Now that necessary packages are installed, going to parse the needed url. This URL has stats for each player in the league for the 2027-28 season, as well as contract information only for the year of 2027-28. So I am going to scrape the cap friendly website (Players Browse tab) and get this into a dataframe that I can download and put into the MySQL database

In [2]:
url_v2 = "https://www.capfriendly.com/browse/active/2028?stats-season=2017&display=signing-team,birthday,country,weight,height,weightkg,heightcm,draft,slide-candidate,waivers-exempt,signing-status,expiry-year,performance-bonus,signing-bonus,caphit-percent,aav,length,minors-salary,base-salary,arbitration-eligible,type,signing-age,signing-date,arbitration,extension&hide=skater-stats,goalie-stats&limits=gp-5-90"

req = requests.get(url_v2)
soup = BeautifulSoup(req.content)  # make a soup of html & css from the web page

In [3]:
df = pd.read_html(url_v2, header=0, index_col = 0, na_values=["-"])[0]

In [4]:
df.shape

(50, 32)

After running df.shape, we can see our dataframe has 50 rows (players) and 32 columns (attributes about that player for the 2026-27 season). There are more than 50 players but they are on different url links technically as the table on that specific url only shows 50 players. So we need to retrieve the rest of the players. 

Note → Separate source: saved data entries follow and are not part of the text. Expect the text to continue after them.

-- ==== Sys2Proof/Laws/Keeps10.lean ====
section
/-! SUPPORT. The operations and meanings of Machine leave the queue alone and keep the invariant: Registers, Admission, Boundaries. -/
namespace Sys2Proof.Machine

/-! ### Machine/Registers.lean -/

theorem State.setBox_keeps (s : State) (p : PortId) (b : Mailbox) : Keeps s (State.setBox s p b) := by
  unfold State.setBox
  split
  · rename_i a1
    refine Keeps.upd ?_ rfl rfl rfl
    exact Keeps.refl _
  · rename_i a2
    refine Keeps.upd ?_ rfl rfl rfl
    exact Keeps.refl _

theorem State.monCtrl_keeps (s : State) : Keeps s (State.monCtrl s) := by
  unfold State.monCtrl
  extract_lets +onlyGivenNames x1
  clear_value x1
  extract_lets +onlyGivenNames x2
  clear_value x2
  extract_lets +onlyGivenNames x3
  have h4 : Keeps s x3 := by
    unfold x3
    split
    · rename_i a5
      refine Keeps.upd ?_ rfl rfl rfl
      exact Keeps.refl _
    · rename_i a6
      exact Keeps.refl _
  clear_value x3
  extract_lets +onlyGivenNames x7
  have h8 : Keeps s x7 := by
    unfold x7
    refine Keeps.trans ?_ (State.flag_keeps ..)
    assumption
  clear_value x7
  split
  · rename_i a9
    assumption
  · rename_i a10
    refine Keeps.trans ?_ (State.put_keeps ..)
    assumption

theorem State.standing_keeps (s : State) : Keeps s (State.standing s) := by
  unfold State.standing
  extract_lets +onlyGivenNames x1
  have h2 : Keeps s x1 := by
    unfold x1
    refine Keeps.trans ?_ (State.raiseIfAt_keeps ..)
    refine Keeps.trans ?_ (State.raiseIfAt_keeps ..)
    exact Keeps.refl _
  clear_value x1
  refine Keeps.trans ?_ (State.raiseIfAt_keeps ..)
  assumption

theorem State.plainWrite_keeps (s : State) (a : ℕ) (w : Wr) : Keeps s (State.plainWrite s a w) := by
  unfold State.plainWrite
  split
  rename_i a1 a2 a3 a4
  have h5 : Keeps s a2 := by
    refine Keeps.fst a4 ?_
    refine Keeps.trans ?_ (State.write_keeps ..)
    exact Keeps.refl _
  extract_lets +onlyGivenNames x6
  have h7 : Keeps s x6 := by
    unfold x6
    split
    · rename_i a8
      refine Keeps.trans ?_ (State.monCtrl_keeps ..)
      assumption
    · rename_i a9
      assumption
  clear_value x6
  refine Keeps.trans ?_ (State.settle_keeps ..)
  split
  · rename_i a10
    refine Keeps.trans ?_ (State.standing_keeps ..)
    assumption
  · rename_i a11
    assumption

theorem execCfgSealSet_keeps (w : Wr) (s : State) : KeepsO s (execCfgSealSet w s) := by
  unfold execCfgSealSet
  refine KeepsO.next ?_
  refine Keeps.trans ?_ (State.write_keeps ..)
  exact Keeps.refl _

theorem execWideSelWrite_keeps (w : Wr) (s : State) : KeepsO s (execWideSelWrite w s) := by
  unfold execWideSelWrite
  split
  rename_i a1 a2 a3 a4
  have h5 : Keeps s a2 := by
    refine Keeps.fst a4 ?_
    refine Keeps.trans ?_ (State.write_keeps ..)
    exact Keeps.refl _
  refine KeepsO.next ?_
  split
  · rename_i a6 a7
    have h8 : Keeps s a2 := by
      refine Keeps.fst a4 ?_
      refine Keeps.trans ?_ (State.write_keeps ..)
      exact Keeps.refl _
    extract_lets +onlyGivenNames x9
    clear_value x9
    refine Keeps.trans ?_ (State.setBox_keeps ..)
    assumption
  · rename_i a10
    have h11 : Keeps s a2 := by
      refine Keeps.fst a4 ?_
      refine Keeps.trans ?_ (State.write_keeps ..)
      exact Keeps.refl _
    assumption

theorem execWideSnapshotDone_keeps (port : PortId) (s : State) : KeepsO s (execWideSnapshotDone port s) := by
  unfold execWideSnapshotDone
  extract_lets +onlyGivenNames x1
  clear_value x1
  refine KeepsO.next ?_
  split
  · rename_i a2
    exact Keeps.refl _
  · rename_i a3
    split
    · rename_i a4 a5 a6
      refine Keeps.trans ?_ (State.setBox_keeps ..)
      exact Keeps.refl _
    · rename_i a7 a8
      refine Keeps.trans ?_ (State.setBox_keeps ..)
      exact Keeps.refl _

theorem State.crcCommit_keeps (s : State) (ref : Word) : Keeps s (State.crcCommit s ref) := by
  unfold State.crcCommit
  extract_lets +onlyGivenNames x1
  have h2 : Keeps s x1 := by
    unfold x1
    refine Keeps.trans ?_ (State.put_keeps ..)
    refine Keeps.trans ?_ (State.put_keeps ..)
    refine Keeps.trans ?_ (State.put_keeps ..)
    exact Keeps.refl _
  clear_value x1
  refine Keeps.upd ?_ rfl rfl rfl
  assumption

theorem State.crcCtrl_keeps (s : State) (w : Wr) : Keeps s (State.crcCtrl s w) := by
  unfold State.crcCtrl
  split
  rename_i a1 a2 a3 a4
  have h5 : Keeps s a2 := by
    refine Keeps.fst a4 ?_
    refine Keeps.trans ?_ (State.write_keeps ..)
    exact Keeps.refl _
  extract_lets +onlyGivenNames x6
  clear_value x6
  split
  · rename_i a7
    refine Keeps.trans ?_ (State.crcCommit_keeps ..)
    assumption
  · rename_i a8
    split
    · rename_i a9
      refine Keeps.upd ?_ rfl rfl rfl
      assumption
    · rename_i a10
      assumption

theorem execCfgCrcCommit_keeps (w : Wr) (s : State) : KeepsO s (execCfgCrcCommit w s) := by
  unfold execCfgCrcCommit
  refine KeepsO.next ?_
  refine Keeps.trans ?_ (State.crcCtrl_keeps ..)
  exact Keeps.refl _

theorem execCfgCrcAdopt_keeps (w : Wr) (s : State) : KeepsO s (execCfgCrcAdopt w s) := by
  unfold execCfgCrcAdopt
  refine KeepsO.next ?_
  refine Keeps.trans ?_ (State.crcCtrl_keeps ..)
  exact Keeps.refl _

theorem State.crcAlarm_keeps (s : State) (injected : Bool) : Keeps s (State.crcAlarm s injected) := by
  unfold State.crcAlarm
  refine Keeps.trans ?_ (State.faultRecord_keeps ..)
  refine Keeps.trans ?_ (State.add_keeps ..)
  refine Keeps.trans ?_ (State.put_keeps ..)
  exact Keeps.refl _

theorem execCrcPassEnd_keeps (s : State) : KeepsO s (execCrcPassEnd s) := by
  unfold execCrcPassEnd
  refine KeepsO.next ?_
  split
  · rename_i a1
    exact Keeps.refl _
  · rename_i a2
    split
    rename_i a3 a4 a5 a6
    have h7 : Keeps s a4 := by
      refine Keeps.fst a6 ?_
      refine Keeps.trans ?_ (State.tryInject_keeps ..)
      exact Keeps.refl _
    extract_lets +onlyGivenNames x8
    clear_value x8
    extract_lets +onlyGivenNames x9
    have h10 : Keeps s x9 := by
      unfold x9
      refine Keeps.trans ?_ (State.put_keeps ..)
      assumption
    clear_value x9
    extract_lets +onlyGivenNames x11
    clear_value x11
    extract_lets +onlyGivenNames x12
    have h13 : Keeps s x12 := by
      unfold x12
      split
      · rename_i a14
        refine Keeps.upd ?_ rfl rfl rfl
        assumption
      · rename_i a15
        assumption
    clear_value x12
    extract_lets +onlyGivenNames x16
    clear_value x16
    extract_lets +onlyGivenNames x17
    have h18 : Keeps s x17 := by
      unfold x17
      refine Keeps.trans ?_ (State.flag_keeps ..)
      assumption
    clear_value x17
    extract_lets +onlyGivenNames x19
    clear_value x19
    split
    · rename_i a20
      refine Keeps.trans ?_ (State.put_keeps ..)
      refine Keeps.trans ?_ (State.crcCommit_keeps ..)
      assumption
    · rename_i a21
      split
      · rename_i a22
        assumption
      · rename_i a23
        split
        · rename_i a24
          refine Keeps.trans ?_ (State.crcAlarm_keeps ..)
          assumption
        · rename_i a25
          assumption

theorem execMsixTableWrite_keeps (vector : Fin 64) (mask : Bool) (s : State) : KeepsO s (execMsixTableWrite vector mask s) := by
  unfold execMsixTableWrite
  refine KeepsO.next ?_
  split
  · exact Keeps.refl s
  · split
    · exact Keeps.same rfl rfl rfl rfl rfl rfl
    · dsimp only
      split
      · refine Keeps.trans ?_ (State.sendVector_keeps ..)
        exact Keeps.same rfl rfl rfl rfl rfl rfl
      · exact Keeps.same rfl rfl rfl rfl rfl rfl

theorem KeepsO.ite {c : Prop} [Decidable c] {s : State} {a b : Host.Outcome State Fault Refusal} (ha : KeepsO s a)
    (hb : KeepsO s b) : KeepsO s (if c then a else b) := by
  by_cases h : c
  · rw [if_pos h]; exact ha
  · rw [if_neg h]; exact hb

theorem KeepsO.dite {c : Prop} [Decidable c] {s : State} {a : c → Host.Outcome State Fault Refusal}
    {b : Host.Outcome State Fault Refusal} (ha : ∀ h, KeepsO s (a h)) (hb : KeepsO s b) : KeepsO s (if h : c then a h else b) := by
  by_cases h : c
  · rw [dif_pos h]; exact ha h
  · rw [dif_neg h]; exact hb

theorem execRegisterWrite_keeps (addr : Nat) (w : Wr) (s : State) : KeepsO s (execRegisterWrite addr w s) := by
  unfold execRegisterWrite
  refine KeepsO.ite (execTbVarReq_keeps w s) ?_
  refine KeepsO.ite (execAszForceRound_keeps w s) ?_
  refine KeepsO.ite (execTestBusCaptureArm_keeps w s) ?_
  refine KeepsO.ite (KeepsO.dite (fun _ => execRtrMarkA_keeps _ w s) (KeepsO.next (Keeps.refl s))) ?_
  refine KeepsO.ite (KeepsO.dite (fun _ => execLnkRetrain_keeps _ w s) (KeepsO.next (Keeps.refl s))) ?_
  refine KeepsO.ite (execIntakeEnWrite_keeps w s) ?_
  refine KeepsO.ite (execLdStart_keeps w s) ?_
  refine KeepsO.ite (execLdFlipReq_keeps w s) ?_
  refine KeepsO.ite (execSecWdogKick_keeps w s) ?_
  refine KeepsO.ite (execTrapLoad_keeps w s) ?_
  refine KeepsO.ite (execInjArm_keeps w s) ?_
  refine KeepsO.ite (execRtvFlipReq_keeps w s) ?_
  refine KeepsO.ite (execCfgSealSet_keeps w s) ?_
  refine KeepsO.ite (execWideSelWrite_keeps w s) ?_
  refine KeepsO.ite (execCfgCrcCommit_keeps w s) ?_
  exact KeepsO.next (State.plainWrite_keeps ..)

theorem State.faultSum_keeps (s : State) : Keeps s (State.faultSum s) := by
  unfold State.faultSum
  extract_lets +onlyGivenNames x1
  clear_value x1
  extract_lets +onlyGivenNames x2
  clear_value x2
  extract_lets +onlyGivenNames x3
  clear_value x3
  extract_lets +onlyGivenNames x4
  have h5 : Keeps s x4 := by
    unfold x4
    refine Keeps.trans ?_ (State.wr_keeps ..)
    exact Keeps.refl _
  clear_value x4
  split
  · rename_i a6
    assumption
  · rename_i a7
    refine Keeps.trans ?_ (State.sendVector_keeps ..)
    assumption

/-! ### Machine/Admission.lean -/

theorem State.showAdmit_keeps (s : State) (passed : List ℕ) (failed : Bool) : Keeps s (State.showAdmit s passed failed) := by
  unfold State.showAdmit
  extract_lets +onlyGivenNames x1
  clear_value x1
  extract_lets +onlyGivenNames x2
  extract_lets +onlyGivenNames x3
  clear_value x3
  extract_lets +onlyGivenNames x4
  have h5 : Keeps s x4 := by
    unfold x4
    refine Keeps.trans ?_ (State.put_keeps ..)
    refine Keeps.trans ?_ (State.put_keeps ..)
    exact Keeps.refl _
  clear_value x4
  extract_lets +onlyGivenNames x6
  have h7 : Keeps s x6 := by
    unfold x6
    refine Keeps.trans ?_ (State.put_keeps ..)
    refine Keeps.trans ?_ (State.flag_keeps ..)
    assumption
  clear_value x6
  extract_lets +onlyGivenNames x8
  have h9 : Keeps s x8 := by
    unfold x8
    refine Keeps.trans ?_ (State.add_keeps ..)
    assumption
  clear_value x8
  split
  · rename_i a10
    refine Keeps.trans ?_ (State.add_keeps ..)
    assumption
  · rename_i a11
    assumption

theorem State.admStat_keeps (s : State) (state : ℕ) (code : ℕ) (item : ℕ) : Keeps s (State.admStat s state code item) := by
  unfold State.admStat
  refine Keeps.trans ?_ (State.flag_keeps ..)
  refine Keeps.trans ?_ (State.put_keeps ..)
  refine Keeps.trans ?_ (State.put_keeps ..)
  refine Keeps.trans ?_ (State.put_keeps ..)
  exact Keeps.refl _

theorem State.initReg_keeps (s : State) (a : ℕ) (v : Word) : Keeps s (State.initReg s a v) := by
  unfold State.initReg
  split
  · rename_i a1 a2
    exact Keeps.refl _
  · rename_i a3 a4 a5
    refine Keeps.trans ?_ (State.wr_keeps ..)
    exact Keeps.refl _

theorem State.loadTables_keeps (s : State) : Keeps s (State.loadTables s) := by
  unfold State.loadTables
  extract_lets +onlyGivenNames x1
  have h2 : Keeps s x1 := by
    unfold x1
    refine Keeps.foldl _ _ ?_ (fun u3 x4 => ?_)
    · beta_reduce
      exact Keeps.refl _
    · beta_reduce
      refine Keeps.trans ?_ (State.initReg_keeps ..)
      exact Keeps.refl _
  clear_value x1
  extract_lets +onlyGivenNames x5
  have h6 : Keeps s x5 := by
    unfold x5
    refine Keeps.trans ?_ (State.fillRestore_keeps ..)
    refine Keeps.trans ?_ (State.loadDirs_keeps ..)
    assumption
  clear_value x5
  extract_lets +onlyGivenNames x7
  clear_value x7
  refine Keeps.trans ?_ (State.crcCommit_keeps ..)
  refine Keeps.trans ?_ (State.wr_keeps ..)
  assumption

theorem State.takeVariant_keeps (s : State) (v : ℕ) : Keeps s (State.takeVariant s v) := by
  unfold State.takeVariant
  extract_lets +onlyGivenNames x1
  extract_lets +onlyGivenNames x2
  clear_value x2
  refine Keeps.upd ?_ rfl rfl rfl
  exact Keeps.refl _

theorem State.setAdmitted_keeps (s : State) : Keeps s (State.setAdmitted s) := by
  unfold State.setAdmitted
  extract_lets +onlyGivenNames x1
  clear_value x1
  refine Keeps.upd ?_ rfl rfl rfl
  exact Keeps.refl _

theorem State.setStartDue_keeps (s : State) : Keeps s (State.setStartDue s) := by
  unfold State.setStartDue
  extract_lets +onlyGivenNames x1
  clear_value x1
  refine Keeps.upd ?_ rfl rfl rfl
  exact Keeps.refl _

theorem State.passVariant_keeps (s : State) (v : ℕ) : Keeps s (State.passVariant s v) := by
  unfold State.passVariant
  extract_lets +onlyGivenNames x1
  have h2 : Keeps s x1 := by
    unfold x1
    refine Keeps.trans ?_ (State.put_keeps ..)
    refine Keeps.trans ?_ (State.takeVariant_keeps ..)
    exact Keeps.refl _
  clear_value x1
  split
  · rename_i a3
    refine Keeps.trans ?_ (State.setStartDue_keeps ..)
    refine Keeps.trans ?_ (State.admStat_keeps ..)
    assumption
  · rename_i a4
    refine Keeps.trans ?_ (State.wantStart_keeps ..)
    refine Keeps.trans ?_ (State.setAdmitted_keeps ..)
    refine Keeps.trans ?_ (State.admStat_keeps ..)
    refine Keeps.trans ?_ (State.put_keeps ..)
    assumption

Scraping multiple pages of the main table

In [5]:
info_about_lists = soup.find_all("a", {"class": "whi pagin_r"})  # via devtools we find the element that allows to switch between pages of data
     

In [6]:
print(info_about_lists)  # all links to other pages of data

[<a class="whi pagin_r" data-val="2" href="/browse/?p=2">2</a>]


In [7]:
last_list_num = int(info_about_lists[-1]["data-val"])  # take the last number of page from date-val so we now how many values were selected for us
     

In [8]:
print(last_list_num)  # check that 2nd is last page number we got

2


Now we can use a for loop to parse all the data we have on multiple pages

In [9]:
req = requests.get(url_v2)
soup = BeautifulSoup(req.content)  # make a soup of html & css from the web page

info_about_lists = soup.find_all("a", {"class": "whi pagin_r"})  # via devtools we find the element that allows to switch between pages of data
last_list_num = int(info_about_lists[-1]["data-val"])  # take the last number of page from date-val so we now how many values were selected for us

pages_dfs = []

url_start = "https://www.capfriendly.com/browse/active/2028?stats-season=2017&display=signing-team,birthday,country,weight,height,weightkg,heightcm,draft,slide-candidate,waivers-exempt,signing-status,expiry-year,performance-bonus,signing-bonus,caphit-percent,aav,length,minors-salary,base-salary,arbitration-eligible,type,signing-age,signing-date,arbitration,extension&hide=skater-stats,goalie-stats&limits=gp-5-90"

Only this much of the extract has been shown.